(Saved entries)

-- ==== Sys2Proof/Tests/Slice0.lean ====
section
/-! SUPPORT. Small tests: ill-formed terms are refused, words written out from the spec decode to their commands, one step
of each command gives what spec/95_test_vectors.md lists, and a witness that meets each statement's hypotheses. -/

set_option Elab.async false

namespace Sys2Proof.Tests

open Sys2Proof.Machine

/-! ## Helpers -/

/-- `s` with source bytes at 0x100 and the destination region [0x400, 0x400 + cap): the vectors' layout. -/
def source (src : List Byte) (cap : Nat) (s : State) : State :=
  { s with buf := s.buf.writeBytes 0x100 src, srcAddr := 0x100, srcLen := BitVec.ofNat 32 src.length
           dstAddr := 0x400, dstCap := BitVec.ofNat 32 cap }

/-- From reset, with source bytes and a capacity. -/
def start (src : List Byte) (cap : Nat) : State := source src cap State.reset

/-- The state a command leaves. -/
def after (i : Instr) (s : State) : State :=
  match exec i s with
  | .next t => t
  | .fault f => nomatch f
  | .refused _ => State.reset

theorem exec_eq_after (i : Instr) (s : State) : exec i s = .next (after i s) := by
  obtain ⟨t, ht⟩ := exec_next i s
  rw [after, ht]

/-- The command succeeded with this output. -/
def succeeded (s : State) (out : List Byte) : Bool :=
  s.statusWord == 0x00000002 && !s.err && s.errcode == .ok && s.outLen.toNat == out.length
    && (List.range out.length).all fun k => s.buf.readByte (s.dstAddr.toNat + k) == out[k]?

/-- The command failed with this error. -/
def failed (s : State) (e : ErrCode) (info : Nat) : Bool :=
  s.statusWord == 0x00000006 && s.errcode == e && s.errInfo.toNat == info && s.outLen == 0 && s.inUsed == 0

/-- "aaabbc" (95_test_vectors.md, conventions). -/
def text : List Byte := [0x61, 0x61, 0x61, 0x62, 0x62, 0x63]

/-- The tree of "aaabbc", V-TB-1. -/
def tree : Tree := .inner (.leaf 0x61) (.inner (.leaf 0x63) (.leaf 0x62))

/-- The codebook of "aaabbc", V-CA-1: a = 0, b = 11, c = 10. -/
def table : CodeTable :=
  setCode (setCode (setCode noCodes 0x61 [false]) 0x62 [true, true]) 0x63 [true, false]

/-- Its codebook block, V-CS-1. -/
def block : List Byte := [0x03, 0x00, 0x00, 0x00, 0x61, 0x01, 0x00, 0x62, 0x02, 0xC0, 0x63, 0x02, 0x80]

/-- Its frame, V-EF-1. -/
def frame : List Byte := block ++ [0x09, 0x00, 0x00, 0x00, 0x02, 0x00, 0x00, 0x00, 0x1F, 0x00]

/-! ## Ill-formed terms -/

theorem test_wf_reserved_bit : commandWordLegal 0x00000100 = false := by decide
theorem test_wf_opcode_0C : commandWordLegal 0x0000000C = false := by decide
theorem test_wf_no_buf : Config.legal ⟨0, false⟩ = false := by decide
theorem test_wf_buf_too_large : Config.legal ⟨2 ^ 28 + 1, true⟩ = false := by decide
theorem test_wf_code_empty : codeLegal [] = false := by decide
theorem test_wf_code_256 : codeLegal (List.replicate 256 true) = false := by decide +kernel
theorem test_wf_every_command : ∀ i : Instr, i.wf = true ∧ commandWordLegal (encode i) = true := by
  intro i; cases i <;> decide

/-! ## Decoding: words written out from 30_encoding.md R90 and R91, RSV then OPC -/

theorem test_decode_nop : decodeWord 0b000000000000000000000000_00000000#32 = .ok .nop := by decide
theorem test_decode_freqCount : decodeWord 0b000000000000000000000000_00000001#32 = .ok .freqCount := by decide
theorem test_decode_treeBuild : decodeWord 0b000000000000000000000000_00000010#32 = .ok .treeBuild := by decide
theorem test_decode_codeAssign : decodeWord 0b000000000000000000000000_00000011#32 = .ok .codeAssign := by decide
theorem test_decode_bitPack : decodeWord 0b000000000000000000000000_00000100#32 = .ok .bitPack := by decide
theorem test_decode_bitUnpack : decodeWord 0b000000000000000000000000_00000101#32 = .ok .bitUnpack := by decide
theorem test_decode_cbSerialize : decodeWord 0b000000000000000000000000_00000110#32 = .ok .cbSerialize := by decide
theorem test_decode_cbParse : decodeWord 0b000000000000000000000000_00000111#32 = .ok .cbParse := by decide
theorem test_decode_packCodes : decodeWord 0b000000000000000000000000_00001000#32 = .ok .packCodes := by decide
theorem test_decode_decodePayload : decodeWord 0b000000000000000000000000_00001001#32 = .ok .decodePayload := by decide
theorem test_decode_encodeFrame : decodeWord 0b000000000000000000000000_00001010#32 = .ok .encodeFrame := by decide
theorem test_decode_decodeFrame : decodeWord 0b000000000000000000000000_00001011#32 = .ok .decodeFrame := by decide
theorem test_decode_0C : decodeWord 0x0000000C = .error .unassignedOpcode := by decide
theorem test_decode_B00 : decodeWord 0x00000B00 = .error .reservedBitsSet := by decide
theorem test_table_word_high_bits : decodeTableWord 32 0x100000005 = some .bitUnpack := by decide

/-! ## The machine around the commands -/

theorem test_reset_memory_wf : Memory.wf State.reset.buf = true := by decide
theorem test_write_byte_keeps_order : Memory.writeBytes (Memory.writeByte [] 7 1) 5 [2, 3, 4] = [(5, 2), (6, 3), (7, 4)] := by decide
theorem test_fetch_word_runs_first :
    (match step (State.reset.withFetchWord 32 0x00) with | .next s => s.statusWord == 0x00000002 | _ => false) = true := by decide +kernel
/-- V-PRE-5. -/
theorem test_illegal_word :
    (match step (State.reset.withFetchWord 32 0x0B00) with | .next s => failed s .illegalCmd 0x0B00 | _ => false) = true := by decide +kernel
/-- V-IRQ-7. -/
theorem test_status_all_ones : (State.reset.csrWrite .status 0xFFFFFFFF).statusWord = 0 := by decide
/-- V-IRQ-1, then `wr STATUS, 2` (V-IRQ-3). -/
theorem test_irq_clears :
    (after .nop (State.reset.writeCtrl 1)).irq = true ∧ ((after .nop (State.reset.writeCtrl 1)).csrWrite .status 2).irq = false := by decide +kernel
theorem test_wire_big_endian : wireBytes32 true 0x01020304 = [1, 2, 3, 4] ∧ wireU32 false [1, 2, 3, 4] = 0x04030201 := by decide

/-- P5: the NOP may complete between the two writes, or at the `wait`. -/
theorem test_program_P5 :
    (State.reset.withProgram [.cmd .nop, .elapse, .wr .cmd 0x0C, .wait 0]).inputs
        = [.access (.csrWrite .w32 0x018 0), .turn, .access (.csrWrite .w32 0x018 0x0C), .turn, .access (.csrRead .w32 0x014)] ∧
      (State.reset.withProgram [.cmd .nop, .wr .cmd 0x0C, .wait 0]).inputs
        = [.access (.csrWrite .w32 0x018 0), .access (.csrWrite .w32 0x018 0x0C), .turn, .access (.csrRead .w32 0x014)] := by decide

/-! ## One step of each command (spec/95_test_vectors.md) -/

/-- V-PRE-7. -/
theorem test_nop_checks_no_region :
    succeeded (after .nop { State.reset with srcAddr := 70000, srcLen := 1, dstAddr := 70000, dstCap := 1 }) [] = true := by decide +kernel
/-- V-FC-1. -/
theorem test_freqCount_text :
    [0x60, 0x61, 0x62, 0x63, 0x64].map (countOf (after .freqCount (start text 64)).freq) = [0, 3, 2, 1, 0] := by decide +kernel
/-- V-FC-5. -/
theorem test_freqCount_range :
    failed (after .freqCount { State.reset with srcAddr := 0xFFFA, srcLen := 7 }) .range 0 = true := by decide +kernel
/-- V-TB-1. -/
theorem test_treeBuild_text :
    (after .treeBuild { State.reset with freq := setCount (setCount (setCount noCounts 0x61 3) 0x62 2) 0x63 1 }).tree = tree := by decide +kernel
/-- V-TB-7: the leaf c goes before the merged node. -/
theorem test_treeBuild_ties :
    (after .treeBuild { State.reset with freq := setCount (setCount (setCount noCounts 0x61 2) 0x62 2) 0x63 2 }).tree
      = .inner (.leaf 0x63) (.inner (.leaf 0x61) (.leaf 0x62)) := by decide +kernel
/-- V-CA-1. -/
theorem test_codeAssign_text :
    [0x61, 0x62, 0x63, 0x64].map (codeOf (after .codeAssign { State.reset with tree := tree }).codetab)
      = [[false], [true, true], [true, false], []] := by decide +kernel
/-- V-CA-11: an incomplete tree. -/
theorem test_codeAssign_incomplete :
    [0x61, 0x62].map (codeOf
        (after .codeAssign { State.reset with tree := .inner (.inner (.leaf 0x61) .absent) (.leaf 0x62) }).codetab)
      = [[false, false], [true]] := by decide +kernel
/-- V-BP-3. -/
theorem test_bitPack_nine_bits : succeeded (after .bitPack (start [1, 0, 1, 0, 0, 1, 0, 1, 1] 64)) [0xA5, 0x80] = true := by decide +kernel
/-- V-BP-6. -/
theorem test_bitPack_capacity : failed (after .bitPack (start (List.replicate 9 1) 1)) .capacity 0 = true := by decide +kernel
/-- V-BU-7: bits past BITLEN are not read. -/
theorem test_bitUnpack_pad : succeeded (after .bitUnpack { start [0xA7] 64 with bitlen := 5 }) [1, 0, 1, 0, 0] = true := by decide +kernel
/-- V-BU-4. -/
theorem test_bitUnpack_short : failed (after .bitUnpack { start [0xA5] 64 with bitlen := 9 }) .shortInput 0 = true := by decide +kernel
/-- V-CS-1. -/
theorem test_cbSerialize_text : succeeded (after .cbSerialize { start [] 64 with codetab := table }) block = true := by decide +kernel
/-- V-CS-2. -/
theorem test_cbSerialize_capacity : failed (after .cbSerialize { start [] 12 with codetab := table }) .capacity 0 = true := by decide +kernel
/-- V-CB-4: any entry order, any pad bits. -/
theorem test_cbParse_unsorted :
    (after .cbParse (start [0x03, 0, 0, 0, 0x63, 0x02, 0xBF, 0x61, 0x01, 0x7F, 0x62, 0x02, 0xC1] 64)).tree = tree := by decide +kernel
/-- V-CB-8: the slot of "0" holds an `Inner` node. -/
theorem test_cbParse_prefix_conflict :
    failed (after .cbParse (start [0x02, 0, 0, 0, 0x62, 0x02, 0x00, 0x61, 0x01, 0x00] 64)) .malformedCodebook 1 = true := by decide +kernel
/-- V-PC-1. -/
theorem test_packCodes_text : succeeded (after .packCodes { start text 64 with codetab := table }) [0x1F, 0x00] = true := by decide +kernel
/-- V-PC-5: UNKNOWN_SYMBOL goes before CAPACITY. -/
theorem test_packCodes_unknown :
    failed (after .packCodes { start [0x61, 0x61, 0x61, 0x62, 0x62, 0x64] 0 with codetab := table }) .unknownSymbol 5 = true := by decide +kernel
/-- V-DP-1. -/
theorem test_decodePayload_text :
    succeeded (after .decodePayload { start [0x1F, 0x00] 64 with tree := tree, bitlen := 9 }) text = true := by decide +kernel
/-- V-DP-2: ERR_INFO is where the cut code begins. -/
theorem test_decodePayload_truncated :
    failed (after .decodePayload { start [0x1F, 0x00] 64 with tree := tree, bitlen := 8 }) .truncatedStream 7 = true := by decide +kernel
/-- V-EF-1. -/
theorem test_encodeFrame_text : succeeded (after .encodeFrame (start text 4096)) frame = true := by decide +kernel
/-- V-EF-18. -/
theorem test_encodeFrame_overlap :
    failed (after .encodeFrame { start text 4 with dstAddr := 0x105 }) .overlap 0 = true := by decide +kernel
/-- V-DF-5: trailing bytes are ignored. -/
theorem test_decodeFrame_trailing : succeeded (after .decodeFrame (start (frame ++ [0xEE, 0xEE]) 4096)) text = true := by decide +kernel
/-- V-DF-21: a bit that leads to no child, in an incomplete tree. -/
theorem test_decodeFrame_bad_path :
    failed (after .decodeFrame (start [0x02, 0, 0, 0, 0x61, 0x02, 0x00, 0x62, 0x01, 0x80, 0x02, 0, 0, 0, 0x01, 0, 0, 0, 0x40] 4096))
      .badPath 1 = true := by decide +kernel

/-! ## Witnesses: for each statement, a state and operands that meet its hypotheses, at the edges of its clauses -/

/-- The machine after reset with host accesses to come. -/
def withInputs (l : List HostEvent) : State := { State.reset with inputs := l }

EXERCISE DIRECTIONS ▸ From the data above, reproduce word for word the lines running from the line with "def start (src" to the line with "theorem test_wf_code_empty : codeLegal", ends included.

SOLUTION TO THE PROBLEM ▸
def start (src : List Byte) (cap : Nat) : State := source src cap State.reset

/-- The state a command leaves. -/
def after (i : Instr) (s : State) : State :=
  match exec i s with
  | .next t => t
  | .fault f => nomatch f
  | .refused _ => State.reset

theorem exec_eq_after (i : Instr) (s : State) : exec i s = .next (after i s) := by
  obtain ⟨t, ht⟩ := exec_next i s
  rw [after, ht]

/-- The command succeeded with this output. -/
def succeeded (s : State) (out : List Byte) : Bool :=
  s.statusWord == 0x00000002 && !s.err && s.errcode == .ok && s.outLen.toNat == out.length
    && (List.range out.length).all fun k => s.buf.readByte (s.dstAddr.toNat + k) == out[k]?

/-- The command failed with this error. -/
def failed (s : State) (e : ErrCode) (info : Nat) : Bool :=
  s.statusWord == 0x00000006 && s.errcode == e && s.errInfo.toNat == info && s.outLen == 0 && s.inUsed == 0

/-- "aaabbc" (95_test_vectors.md, conventions). -/
def text : List Byte := [0x61, 0x61, 0x61, 0x62, 0x62, 0x63]

/-- The tree of "aaabbc", V-TB-1. -/
def tree : Tree := .inner (.leaf 0x61) (.inner (.leaf 0x63) (.leaf 0x62))

/-- The codebook of "aaabbc", V-CA-1: a = 0, b = 11, c = 10. -/
def table : CodeTable :=
  setCode (setCode (setCode noCodes 0x61 [false]) 0x62 [true, true]) 0x63 [true, false]

/-- Its codebook block, V-CS-1. -/
def block : List Byte := [0x03, 0x00, 0x00, 0x00, 0x61, 0x01, 0x00, 0x62, 0x02, 0xC0, 0x63, 0x02, 0x80]

/-- Its frame, V-EF-1. -/
def frame : List Byte := block ++ [0x09, 0x00, 0x00, 0x00, 0x02, 0x00, 0x00, 0x00, 0x1F, 0x00]

/-! ## Ill-formed terms -/

theorem test_wf_reserved_bit : commandWordLegal 0x00000100 = false := by decide
theorem test_wf_opcode_0C : commandWordLegal 0x0000000C = false := by decide
theorem test_wf_no_buf : Config.legal ⟨0, false⟩ = false := by decide
theorem test_wf_buf_too_large : Config.legal ⟨2 ^ 28 + 1, true⟩ = false := by decide
theorem test_wf_code_empty : codeLegal [] = false := by decide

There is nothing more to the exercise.